Avec ces nouveaux investissements, les ETF Bitcoin au comptant enregistrent des entrées nettes estimées à 17,04 milliards de dollars depuis leur création le 11 janvier. Collectivement, les 12 fonds détiennent maintenant 52,2 milliards de dollars en BTC, soit l’équivalent de 4,59 % de la valeur totale du marché du bitcoin.
Le succès que les grands noms de la finance rencontrent dans leurs investissements sur Bitcoin pourrait accélérer la mise sur pied d’une réglementation globale. Mais pour ça, il faut que les bénéfices suivent. En attendant, il faut absolument éviter les mesures réglementaires hostiles. Certains pays considèrent le Bitcoin comme une menace pour leur système monétaire. La Chine, par exemple, a réprimé l’exploitation minière et le commerce du Bitcoin ces dernières années.
Dynamique de l’offre et de la demande
Grâce au projet Babylon, le staking sera désormais possible sur la Blockchain Bitcoin.
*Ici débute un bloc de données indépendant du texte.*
/-- R75, R88: weekday 0 and weekday 7 give the same frame. -/
theorem frame_weekday_alias {p : Snapshot} (h : p.weekday = 0 ∨ p.weekday = 7) :
    frame { p with weekday := 0 } = frame p ∧ frame { p with weekday := 7 } = frame p := by
  have hsame : encWday 0 = encWday 7 := rfl
  have hp : encWday p.weekday = encWday 7 := by rcases h with h | h <;> rw [h, ← hsame]
  simp only [frame, hp, hsame, and_self]

/-- Settles O12: the counts from the groups, the aliases from the encoders. -/
theorem frameCountsAndAliases : Obligations.FrameCountsAndAliases := by
  intro p s h
  obtain ⟨hlong, hnone⟩ := frameSlots_counts p
  have hmin := parityGroup_even (bcdBits p.minute .w7)
  have hhour := parityGroup_even (bcdBits p.hour .w6)
  have hdate := parityGroup_even (dateBits p)
  have hok := frame_ok h
  refine ⟨frameSlots p, execFrame_ok hok s, by omega, by omega, hnone,
    fun k => execFrame_ok ((frame_year_alias p k).trans hok) s, fun hwd => ?_⟩
  obtain ⟨h0, h7⟩ := frame_weekday_alias hwd
  exact ⟨execFrame_ok (h0.trans hok) s, execFrame_ok (h7.trans hok) s⟩

/-- The fields that no check of R89 fails are in range. -/
theorem inRange_of_firstFailing_none {p : Snapshot} (h : firstFailing p = none) : InRange p := by
  unfold firstFailing at h
  split_ifs at h
  unfold InRange
  omega

/-- Settles O13: `frame` reports the first failing field, and answers where there is none. -/
theorem frameReportsTheFirstFailingField : Obligations.FrameReportsTheFirstFailingField := by
  intro p s
  refine ⟨fun c hc => execFrame_error (frame_error_of_firstFailing hc) s, fun hnone => ?_⟩
  have hin := inRange_of_firstFailing_none hnone
  exact ⟨hin, _, execFrame_ok (frame_ok hin) s⟩

end Sys2Proof.Machine
end

section
/-! PROOF. R101 to R104, R55 and R106: the calendar, the telegram and its place in the buffer. -/

namespace Sys2Proof.Machine

theorem isLeap_iff (y : Nat) : isLeap y = true ↔ (y % 4 = 0 ∧ y % 100 ≠ 0) ∨ y % 400 = 0 := by
  simp [isLeap]

/-- Settles O16: the three branches of `daysInMonth`. -/
theorem monthLengthsAreGregorian : Obligations.MonthLengthsAreGregorian := by
  intro y
  refine ⟨fun mo hmo => ?_, fun mo hmo => ?_, fun hleap => ?_, fun hleap => ?_⟩
  · have hne : mo ≠ 2 ∧ ¬(mo = 4 ∨ mo = 6 ∨ mo = 9 ∨ mo = 11) := by revert mo; decide
    rw [daysInMonth, if_neg hne.1, if_neg hne.2]
  · have hne : mo ≠ 2 ∧ (mo = 4 ∨ mo = 6 ∨ mo = 9 ∨ mo = 11) := by revert mo; decide
    rw [daysInMonth, if_neg hne.1, if_pos hne.2]
  · rw [daysInMonth, if_pos rfl, if_pos ((isLeap_iff y).mpr hleap)]
  · rw [daysInMonth, if_pos rfl, if_neg (mt (isLeap_iff y).mp hleap)]

/-- Every month has 28 to 31 days. -/
theorem daysInMonth_range (mo y : Nat) : 28 ≤ daysInMonth mo y ∧ daysInMonth mo y ≤ 31 := by
  unfold daysInMonth
  split
  · split <;> omega
  · split <;> omega

/-! ### One minute later, by how far the carry goes -/

theorem advMin_of_minute {p : Snapshot} (hm : p.minute < 59) :
    advMin p = { p with weekday := normWeekday p.weekday, minute := p.minute + 1 } := by
  have hno : ¬p.minute + 1 > 59 := by omega
  simp only [advMin, if_neg hno]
Cette perspective a boosté les utilisateurs qui se sont précipités pour acheter des BTC dans la perspective de faire des profits sur un potentiel APY élevé à l’avenir. Grâce à Babylon, les détenteurs de bitcoins auraient désormais un moyen sûr de faire des profits sur leurs avoirs.
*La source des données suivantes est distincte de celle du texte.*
/-- The Purse and Journal without the erase-ahead target, which the flash arbiter may set (R144, R145). -/
def Purse.untargeted (p : Purse) : Purse := { p with target := none }

/-- One kind of state is the same in two states. The requests at the DRAM port are the same if the same ones wait or are
in service, since the arbiter chooses at the end of a command (R15). The work of the flash port is the same if the port
was not free to start an operation, since the flash arbiter chooses there too (R137). -/
def Area.same (a : Area) (s t : State) : Prop :=
  match a with
  | .power => t.powerGood = s.powerGood ∧ t.part = s.part
  | .time => t.ticks = s.ticks
  | .config => t.cfg = s.cfg
  | .path => t.path = s.path
  | .upstream => t.port.upAll = s.port.upAll
  | .own => t.port.ownAll = s.port.ownAll
  | .intake => t.intake = s.intake
  | .guide => t.guide = s.guide
  | .contexts => t.ctxs = s.ctxs ∧ t.loadOrder = s.loadOrder
  | .outputs => t.outs = s.outs
  | .rights => t.rights = s.rights
  | .access => t.access = s.access
  | .journal => t.purse.untargeted = s.purse.untargeted
  | .flashWork => s.flashFree = false →
      t.flashPort = s.flashPort ∧ t.settings = s.settings ∧ t.purse.target = s.purse.target
  | .profiles => t.profiles = s.profiles
  | .writer => t.writer = s.writer
  | .dram => t.dram = s.dram
  | .flash => t.flash = s.flash
  | .queue => t.pending = s.pending

/-- Nothing but the listed kinds of state changes. -/
def onlyChanges (as : List Area) (s t : State) : Prop := ∀ a : Area, a ∉ as → a.same s t

/-- Every output but one is as it was. -/
def otherOutputs (o : Fin 6) (s t : State) : Prop := ∀ x : Fin 6, x ≠ o → t.outs[x] = s.outs[x]

/-- Every context but one is as it was. -/
def otherContexts (c : Fin 8) (s t : State) : Prop := ∀ x : Fin 8, x ≠ c → t.ctxs[x] = s.ctxs[x]

/-- Every profile but one is as it was. -/
def otherProfiles (q : Fin 6) (s t : State) : Prop := ∀ x : Fin 6, x ≠ q → t.profiles[x] = s.profiles[x]

/-- Exactly the listed notices were handed over, in this order: the ring and the own writes are those that handing them
over one by one leaves (R182). -/
def handedOver (ns : List Notice) (s t : State) : Prop :=
  t.writer = (ns.foldl State.notify s).writer ∧ t.port.ownAll = (ns.foldl State.notify s).port.ownAll

/-- Every byte of DRAM is as it was, but those of a range, which hold the listed bytes. -/
def dramHolds (a : Nat) (bs : List Byte) (s t : State) : Prop :=
  ∀ x : Nat, t.dramByte x = if a ≤ x ∧ x < a + bs.length then bs.getD (x - a) 0 else s.dramByte x

/-- Every byte of flash is as it was, but those of a range, which hold the listed bytes. -/
def flashHolds (a : Nat) (bs : List Byte) (s t : State) : Prop :=
  ∀ x : Nat, t.flashByte x = if a ≤ x ∧ x < a + bs.length then bs.getD (x - a) 0 else s.flashByte x

/-- Every byte of flash is as it was, but those of a sector, which read FFh (R136). -/
def flashErased (sector : Nat) (s t : State) : Prop :=
  ∀ x : Nat, t.flashByte x =
    if sector * 4096 ≤ x ∧ x < sector * 4096 + 4096 then 0xFF else s.flashByte x

/-- The answers on the link are those before, and one more with the given bytes, unless the request's link is lost (R33). -/
def answersOne (u : UpReq) (data : List Byte) (s t : State) : Prop :=
  t.path = { s.path with answers := s.path.answers ++ if u.lost then [] else [⟨u.req, data⟩] }

/-! ### Records -/

/-- A record of kind `k` is at hand, attached to its slot, of the right length, and dispatched in the present part state
(R27 to R30): its fetch is in service and completes now. -/
def atHand (s : State) (k : Kind) (f : Fetched) : Prop :=
  s.fetched = some f ∧ f.attached = true ∧ f.bytes.kind = some k ∧ f.bytes.lengthOk k = true ∧ screen k s.part = none

/-- An attached record is answered (R31, R32): the own requests that follow are those of `u`, the state its effect
leaves, then the scrub writes of its kind, then the outcome write; the slot is still TAKEN and processing goes on. -/
def answersWith (f : Fetched) (k : Kind) (out : Outcome) (u t : State) : Prop :=
  t.port.ownAll = u.port.own ++ u.scrubWrites f.slot k ++ [u.outcomeWrite f.slot out] ∧
    t.intake = { u.intake with proc := some ⟨f.slot, .decided⟩ }

/-- An attached record is answered after notices (R182, R31, R32): the Notice Writer's own writes of its effect come
first, then the scrub writes of its kind, then the outcome write; the slot is still TAKEN and processing goes on. -/
def answeredAfter (f : Fetched) (k : Kind) (out : Outcome) (s t : State) : Prop :=
  (∃ rs : List OwnReq, (∀ r ∈ rs, r.what.ofNotices = true) ∧
    t.port.ownAll = s.port.own ++ rs ++ s.scrubWrites f.slot k ++ [s.outcomeWrite f.slot out]) ∧
    t.intake = { s.intake with proc := some ⟨f.slot, .decided⟩ }

/-- A record is answered and nothing else happens: the fetch has left the port, the scrub writes and the outcome write
wait. -/
def onlyAnswers (f : Fetched) (k : Kind) (out : Outcome) (s t : State) : Prop :=
  answersWith f k out s.freePort t ∧ onlyChanges [.own, .intake] s t

/-- R34, R26: the processing of a detached record ends. Nothing is written to its slot, no slot changes between FREE and
TAKEN, and the next record is selected, whose fetch alone joins the own requests: the urgent head while the streak is below
4 or no bulk record waits, otherwise the bulk head, and none with both queues empty. -/
def endsDetached (s t : State) : Prop :=
  (s.intake.urgent = [] → s.intake.bulk = [] →
    t.intake = { s.intake with proc := none } ∧ t.port.ownAll = s.port.ownAll) ∧
  (∀ (x : Fin 256) (xs : List (Fin 256)), s.intake.urgent = x :: xs → s.intake.streak < 4 ∨ s.intake.bulk = [] →
    t.intake = { s.intake with
      urgent := xs, streak := min 4 (s.intake.streak + 1), proc := some ⟨x, .fetching⟩ } ∧
    t.port.ownAll = s.port.ownAll ++ [s.fetchRead x]) ∧
  (∀ (x : Fin 256) (xs : List (Fin 256)), s.intake.bulk = x :: xs → 4 ≤ s.intake.streak ∨ s.intake.urgent = [] →
    t.intake = { s.intake with bulk := xs, streak := 0, proc := some ⟨x, .fetching⟩ } ∧
    t.port.ownAll = s.port.ownAll ++ [s.fetchRead x])

/-! ### Contexts -/

/-- R63 cases 2 and 3, R65, R45: context `c` is taken: the lowest-numbered FREE one, which leaves Guide Tables as they are;
or, with none FREE, the STAGED one with the oldest staged-since, of two the lower-numbered, whose service's retained entry
ends unless another context runs that service. -/
def contextTaken (c : Fin 8) (m : Means) (s t : State) : Prop :=
  (m = .allocated ∧ (s.ctxs[c]).isFree = true ∧ (∀ d : Fin 8, d < c → (s.ctxs[d]).isFree = false) ∧ t.guide = s.guide) ∨
  (m = .evicted ∧ (∀ d : Fin 8, (s.ctxs[d]).isFree = false) ∧
    ∃ (x : Tuning) (since : Nat), (s.ctxs[c]).life = .staged x since ∧
      (∀ (d : Fin 8) (y : Tuning) (n : Nat), (s.ctxs[d]).life = .staged y n → since < n ∨ since = n ∧ c ≤ d) ∧
      ((∃ (d : Fin 8) (y : Tuning), d ≠ c ∧ (s.ctxs[d]).tuning = some y ∧ y.service = x.service) → t.guide = s.guide) ∧
      ((∀ (d : Fin 8) (y : Tuning), d ≠ c → (s.ctxs[d]).tuning = some y → y.service ≠ x.service) →
        t.guide = { s.guide with retained := s.guide.retained.filter (fun e => e.service ≠ x.service) }))

/-- Output `x` is a member of an ACTIVE context of a service of which `P` holds. -/
def memberOfService (P : Nat → Prop) (t : State) (x : Fin 6) : Prop :=
  ∃ (c : Fin 8) (u : Tuning), (t.ctxs[c]).life = .active u ∧ x ∈ (t.ctxs[c]).members ∧ P u.service

/-- R46: an applied item, one of the first `count` of the record, added, replaced or removed the service's entry. -/
def serviceTouched (items : List ServiceItem) (count : Nat) (s : State) (svc : Nat) : Prop :=
  (∃ e : MapEntry, .add e ∈ items.take count ∧ e.service = svc) ∨
  (.remove svc ∈ items.take count ∧ (s.guide.entry svc).isSome = true)

/-- R53: the current event of the service is another than before, or has another rating. -/
def currentChanged (s t : State) (svc : Nat) : Prop :=
  (t.guide.currentEvent svc).map (fun e => (e.id, e.rating)) ≠ (s.guide.currentEvent svc).map (fun e => (e.id, e.rating))

/-! ### Cell reads -/

/-- R11, R12, R75, R77: the whole cell read `u` of output `o` is answered with a blank of reason `r` between the stored
stamp and padding. The blank is counted (an IDLE one with GATE) and recorded; a PRESENTING output whose last delivery lies
3,000 ms or more back stalls now, with one STALLED notice; nothing else changes. -/
def blankedRead (u : UpReq) (o : Fin 6) (r : BlankReason) (s t : State) : Prop :=
  ∃ (tune : Option Tuned) (ns : List Notice),
    answersOne u ((s.dramRead u.req.addr u.req.len).take 4 ++ blankPacket ++ (s.dramRead u.req.addr u.req.len).drop 192)
      s t ∧
    t.outs[o] = { s.outs[o] with
      tune := tune
      delivery := { (s.outs[o]).delivery with count := 0, lastBlank := some r }
      counters :=
        if (s.outCfg o).enabled then
          match r with
          | .idle | .gate => { (s.outs[o]).counters with gate := satInc (s.outs[o]).counters.gate }
          | .noKey => { (s.outs[o]).counters with noKey := satInc (s.outs[o]).counters.noKey }
          | .otherStream => { (s.outs[o]).counters with otherStream := satInc (s.outs[o]).counters.otherStream }
        else (s.outs[o]).counters } ∧
    (∀ (w : Tuned) (l : Nat), (s.outs[o]).tune = some w → (s.outs[o]).delivery.last = some l → w.phase = .presenting →
      l + 3000 ≤ s.ticks.now →
      tune = some { w with phase := .stalled s.ticks.now } ∧
        ns = [.stalled o.val w.window.val w.service w.context.val (s.ctxs[w.context]).scrambled
          (if (s.path.rings[w.window]).state = .silent then .noSignal
           else match (s.outs[o]).gate with
            | .closed g => .gate g
            | .opened => if r = .noKey then .noKey else .otherCause)]) ∧
    ((s.outs[o]).tune = none ∨ (s.outs[o]).delivery.last = none ∨
        (∃ w : Tuned, (s.outs[o]).tune = some w ∧ w.phase ≠ .presenting) ∨
        (∃ l : Nat, (s.outs[o]).delivery.last = some l ∧ s.ticks.now < l + 3000) →
      tune = (s.outs[o]).tune ∧ ns = []) ∧
    handedOver ns s t ∧ otherOutputs o s t ∧ t.port.upAll = s.port.up ∧
    onlyChanges [.path, .upstream, .own, .outputs, .writer] s t

/-- R12, R73, R75, R76: output `o` takes the delivery or the blank `e` of a judged read now: its delivery record has the
present part time, and the tune state and the notices follow. Nothing else of the output changes, and no other output. -/
def eventTaken (o : Fin 6) (e : ReadEvent) (s t : State) : Prop :=
  ∃ (tune : Option Tuned) (delivery : Delivery) (ns : List Notice),
    t.outs[o] = { s.outs[o] with tune := tune, delivery := delivery } ∧ handedOver ns s t ∧ otherOutputs o s t ∧
    (e = .delivery →
      delivery = { (s.outs[o]).delivery with last := some s.ticks.now, count := satInc (s.outs[o]).delivery.count } ∧
      ((s.outs[o]).tune = none → tune = none ∧ ns = []) ∧
      (∀ w : Tuned, (s.outs[o]).tune = some w →
        (w.phase = .presenting → tune = some w ∧ ns = []) ∧
        (∀ n : Nat, w.phase = .seeking n → tune = some { w with phase := .presenting } ∧
          ns = [.tuned o.val w.window.val w.service w.context.val (s.ctxs[w.context]).scrambled
            (s.ticks.now - w.seekStart)]) ∧
        (∀ since : Nat, w.phase = .stalled since →
          (2 ≤ delivery.count → tune = some { w with phase := .presenting } ∧
            ns = [.resumed o.val w.window.val w.service w.context.val (s.ticks.now - since)]) ∧
          (delivery.count < 2 → tune = some w ∧ ns = [])))) ∧
    (∀ r : BlankReason, e = .blank r →
      delivery = { (s.outs[o]).delivery with count := 0, lastBlank := some r } ∧
      (∀ (w : Tuned) (l : Nat), (s.outs[o]).tune = some w → (s.outs[o]).delivery.last = some l →
        w.phase = .presenting → l + 3000 ≤ s.ticks.now →
        tune = some { w with phase := .stalled s.ticks.now } ∧
          ns = [.stalled o.val w.window.val w.service w.context.val (s.ctxs[w.context]).scrambled
            (if (s.path.rings[w.window]).state = .silent then .noSignal
             else match (s.outs[o]).gate with
              | .closed g => .gate g
              | .opened => if r = .noKey then .noKey else .otherCause)]) ∧
      ((s.outs[o]).tune = none ∨ (s.outs[o]).delivery.last = none ∨
          (∃ w : Tuned, (s.outs[o]).tune = some w ∧ w.phase ≠ .presenting) ∨
          (∃ l : Nat, (s.outs[o]).delivery.last = some l ∧ s.ticks.now < l + 3000) →
        tune = (s.outs[o]).tune ∧ ns = []))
Pour son lancement test, Babylon a plafonné le staking de Bitcoin à 1000 BTC. Tout de suite après, les frais de transactions ont été multipliés par 100 à cause de l’affluence des utilisateurs se disputant une participation anticipée.
Samson Mow, le PDG de Jan3, une entreprise qui crée des solutions pour faciliter l’accès au Bitcoin dans le monde, pense que le potentiel de cette crypto est largement sous-estimé. Il a déclaré : « Il y a tellement peu de bitcoin en circulation que vous ne pouvez même pas doubler vos avoirs en tant que grande entité à ce stade ». Pour lui, l’offre est largement inférieure à la demande, ce qui devrait causer une très importante hausse du prix du Bitcoin. Il pense d’ailleurs qu’un bitcoin vaudra un million de dollars d’ici la fin d’année. Il a doublé sa mise sur cette prédiction il y a quelques jours.
D’après Cathie Wood, d’Ark Invest, le Bitcoin connaît des variations cycliques de 77 % ou plus. D’après ses analyses, si le Bitcoin atteint un nouveau pic à 200 000 $ d’ici la fin de 2025, il pourrait retomber à 40 000 $ en 2028 d’ici le prochain halving. Enfin, pour que le Bitcoin atteigne 1 million de dollars d’ici 2030, Cathie Wood a calculé qu’il doit générer des rendements annualisés de 75 % ou plus.